[Records from a data collection]
[Start of section]
-- ==== Sys2Proof/Machine/Distribute.lean ====
section
/-! DEFINITION. Plate distribution (R283, R284): the publisher, and what a device of the chain does with a chunk. -/

namespace Sys2Proof.Machine

/-! Chunks and the chain. -/

/-- The device of a chain entry. -/
def chainDev (e : Nat) : Nat := bitsOf e 63 50
/-- The local PA of a chain entry's buffer. -/
def chainPa (e : Nat) : Nat := bitsOf e 33 0 * 16384
/-- The chain entries in the bytes of a chunk's PLATE flits. -/
def chunkChain (h : List Byte) : List Nat := (chunksOf 8 (bitsOf (headNat h 0 8) 40 34) (h.drop 16)).map leNat
/-- The PLATE flits of a chunk, as many as the chain takes, and its DATA flits. -/
def chunkFlits (s : State) (dev xtag : Nat) (head data : List Byte) : List Flit :=
  ((chunksOf 128 head.length head).zipIdx.map fun c => mkFlit s false 0x0A dev xtag c.2 c.1) ++
    (chunksOf 128 data.length data).zipIdx.map fun c => mkFlit s false 0x02 dev xtag c.2 c.1
/-- The bytes of a chunk at a local PA; the first granule whose check word does not match (R275). -/
def chunkRead (s : State) (pa : Nat) : Except Nat (List Byte) :=
  match hbmBad s pa 65536 with
  | some g => .error g
  | none => .ok (hbmRead s pa 65536)
/-- A granule withheld at the optical egress towards a device (R275, R286, R376): ADDR names the device as link events do, AUX the granule.
DEDUCED (log entry 147). -/
def egressBad (s : State) (peer g : Nat) : State := pfEvent s { recOf 0x382 with addr := peer * 2 ^ 42 + (routeOf s peer).getD 0, aux := checkAux 6 g }

/-! The publisher. -/

/-- The owner of the transfer that carries the publisher's chunk. -/
def distOwner : Nat := 2 ^ 56
/-- Whether a descriptor is broken (R283); `d` are its bytes. DEDUCED (log entry 151). -/
def distBroken (s : State) (d : List Byte) : Bool :=
  let n := bitsOf (headNat d 16 8) 39 32
  let entries := (chunksOf 16 n (d.drop 64))
  let devs := entries.map fun e => chainDev (headNat e 0 8)
  bitsOf (headNat d 0 8) 63 48 != 0 || headNat d 0 8 % 16384 != 0 || bitsOf (headNat d 8 8) 63 32 != 0 || headNat d 8 8 % 65536 != 0 ||
    headNat d 8 8 == 0 || decide (Config.hbmBytes < headNat d 0 8 + headNat d 8 8) || bitsOf (headNat d 16 8) 63 40 != 0 ||
    bitsOf (headNat d 16 8) 15 4 != 0 || n == 0 || decide (64 < n) || !zeroAt d 24 40 ||
    (entries.any fun e => bitsOf (headNat e 0 8) 43 34 != 0) || devs.contains (deviceNumber s) || devs.eraseDups.length != devs.length

/-- What a device of the chain has come to (R284): DONE and RES written back; once all have reported, DONE of the control is set. -/
def distResult (s : State) (dev res : Nat) : State :=
  match s.dist with
  | none => s
  | some d =>
    match d.chain.findIdx? fun e => chainDev e.1 == dev && e.2.isNone with
    | none => s
    | some i =>
      let chain := mapWhere (fun e => chainDev e.1 == dev) (fun e => (e.1, some res)) d.chain
      let s1 := hbmPutDbl s (d.desc + 0x48 + 16 * i) (2 ^ 63 + res % 1024)
      if chain.all fun e => e.2.isSome then csrPoke { s1 with dist := none } 0x379 62 62 1
      else { s1 with dist := some { d with chain := chain } }
/-- The publisher cannot send a chunk: every device that has not reported gets RES 0x300. -/
def distStops (s : State) : State :=
  match s.dist with
  | none => s
  | some d => (d.chain.filter fun e => e.2.isNone).foldl (fun s e => distResult s (chainDev e.1) 0x300) s
/-- The next chunk sent, once the one before is accepted and a transfer tag is free. -/
def distPump (s : State) : State :=
  match s.dist with
  | none => s
  | some d =>
    if d.sent || decide (d.chunks ≤ d.next) then s
    else match d.chain with
      | [] => s
      | e :: _ => match linkTo s (chainDev e.1), freeXtag s with
        | none, _ => distStops s
        | some _, none => s
        | some l, some x => match chunkRead s (d.src + 65536 * d.next) with
          | .error g => distStops (egressBad s (chainDev e.1) g)
          | .ok data =>
            let head := plateHead d.ten d.num (deviceNumber s) d.chain.length d.next d.chunks ++ d.chain.flatMap fun e => leBytes 8 e.1
            sendFlits (addXfer { s with dist := some { d with sent := true } } x (chainDev e.1) 0 (.unitWrite distOwner) 0 0 0) l
              (chunkFlits s (chainDev e.1) x head data)
/-- The publisher's chunk is accepted. DEDUCED (log entry 152). -/
def distAccepted (s : State) : State :=
  distPump { s with dist := s.dist.map fun d => { d with sent := false, next := d.next + 1 } }

/-- DISTRIBUTION_START (R283, R284). -/
def execDistributionStart (s : State) : Next :=
  .next (
    let pa := csrBits s 0x378 47 6 * 64
    let s0 := csrPoke (csrPoke { s with dist := none } 0x379 62 62 0) 0x379 9 0 0
    if !stackReady s pa then pushEv s .distributionStart
    else
      let d := hbmRead s pa (64 + 16 * 64)
      match hbmBad s pa 64 with
      | some g => csrPoke (pfEvent s0 { recOf 0x383 with addr := pa, aux := checkAux 0 g }) 0x379 9 0 0x383
      | none =>
        if distBroken s d then csrPoke s0 0x379 9 0 0x350
        else
          let n := bitsOf (headNat d 16 8) 39 32
          let r : Dist := { desc := pa, src := headNat d 0 8, chunks := headNat d 8 8 / 65536, next := 0, sent := false,
                            ten := bitsOf (headNat d 16 8) 3 0, num := bitsOf (headNat d 16 8) 31 16,
                            chain := (chunksOf 16 n (d.drop 64)).map fun e => (headNat e 0 8, none) }
          distPump { s0 with dist := some r })
/-- DISTRIBUTION_REPORT (R284). -/
def execDistributionReport (dev res : Nat) (s : State) : Next := .next (distResult s dev res)

/-! A device of the chain. -/

/-- The owner of the transfer that carries a chunk forwarded. -/
def forwardOwner : Nat := 2 ^ 57
/-- What a chunk is kept under: on arrival its source and tag, while it waits to be forwarded, and while its transfer is on its way. -/
def arrivalKey (src xtag : Nat) : Nat := 4096 * src + xtag
/-- The key of chunks that wait to be forwarded. -/
def waitingKey : Nat := 2 ^ 30
/-- The key of a chunk on its way under a tag of this device. -/
def forwardKey (xtag : Nat) : Nat := 2 ^ 31 + xtag
/-- `s` without a chunk. -/
def dropChunk (s : State) (key : Nat) : State := { s with chunks := s.chunks.filter fun c => c.1 != key }

/-- The distribution that a chunk is of: its publisher, plate number and tenancy as one number. -/
def chunkOf (head : List Byte) : Nat := bitsOf (headNat head 0 8) 33 0
/-- The chain stops at this device: every later device gets RES 0x300, and no later chunk is forwarded. -/
def chunkStops (s : State) (head : List Byte) : State :=
  let d0 := headNat head 0 8
  if s.chainStopped.contains (chunkOf head) then s
  else { s with chainStopped := s.chainStopped ++ [chunkOf head] } |> fun s => ((chunkChain head).drop 1).foldl (fun s e => plateReport s (bitsOf d0 3 0) (bitsOf d0 19 4) (bitsOf d0 33 20) (chainDev e) 0x300) s
/-- The chunks that wait to be forwarded go, in their order, as tags free. -/
def chunkPump (n : Nat) (s : State) : State :=
  match n with
  | 0 => s
  | n + 1 =>
    match s.chunks.find? fun c => c.1 == waitingKey with
    | none => s
    | some (_, c, head) =>
      let s1 := { s with chunks := dropFirst (fun c => c.1 == waitingKey) s.chunks }
      match (if s.chainStopped.contains (chunkOf head) then [] else chunkChain head) with
      | me :: next :: rest =>
        (match linkTo s (chainDev next), freeXtag s with
        | none, _ => chunkPump n (chunkStops s1 head)
        | some _, none => s
        | some l, some x => match chunkRead s (chainPa me + 65536 * c) with
          | .error g => chunkPump n (chunkStops (egressBad s1 (chainDev next) g) head)
          | .ok data =>
            let d0 := headNat head 0 8
            let h := plateHead (bitsOf d0 3 0) (bitsOf d0 19 4) (bitsOf d0 33 20) (rest.length + 1) c (headNat head 12 4) ++
              (next :: rest).flatMap fun e => leBytes 8 e
            let s2 := addXfer { s1 with chunks := s1.chunks ++ [(forwardKey x, c, head)] } x (chainDev next) 0 (.unitWrite forwardOwner) 0 0 0
            chunkPump n (sendFlits s2 l (chunkFlits s (chainDev next) x h data)))
      | _ => chunkPump n s1

/-- After its last chunk a device loads the plate, if it is to, and reports (R284). DEDUCED (log entry 153). -/
def chunkLast (s : State) (head : List Byte) (me : Nat) : State :=
  let d0 := headNat head 0 8
  let ten := bitsOf d0 3 0
  let num := bitsOf d0 19 4
  let pub := bitsOf d0 33 20
  let g := bitsOf me 48 44
  let report := fun (res : Nat) => plateReport s ten num pub (deviceNumber s) res
  if bitsOf me 49 49 = 0 then report 0
  else if !groupReady s g then report 0x217
  else if (loadOf s g ten num).isNone && plateHere s g ten num then report 0x203
  else
    let s1 := askLoad s g ten num (2 ^ 60 + chainPa me) [] false []
    match loadOf s1 g ten num with
    | none => s1
    | some l => modLoad s1 g l.id fun l => { l with reports := l.reports ++ [pub] }

end Sys2Proof.Machine
end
[End of section]
* Problem *
Copy here each line of the preceding records with "does" in it.

* Your solution *
/-! DEFINITION. Plate distribution (R283, R284): the publisher, and what a device of the chain does with a chunk. -/
/-- The bytes of a chunk at a local PA; the first granule whose check word does not match (R275). -/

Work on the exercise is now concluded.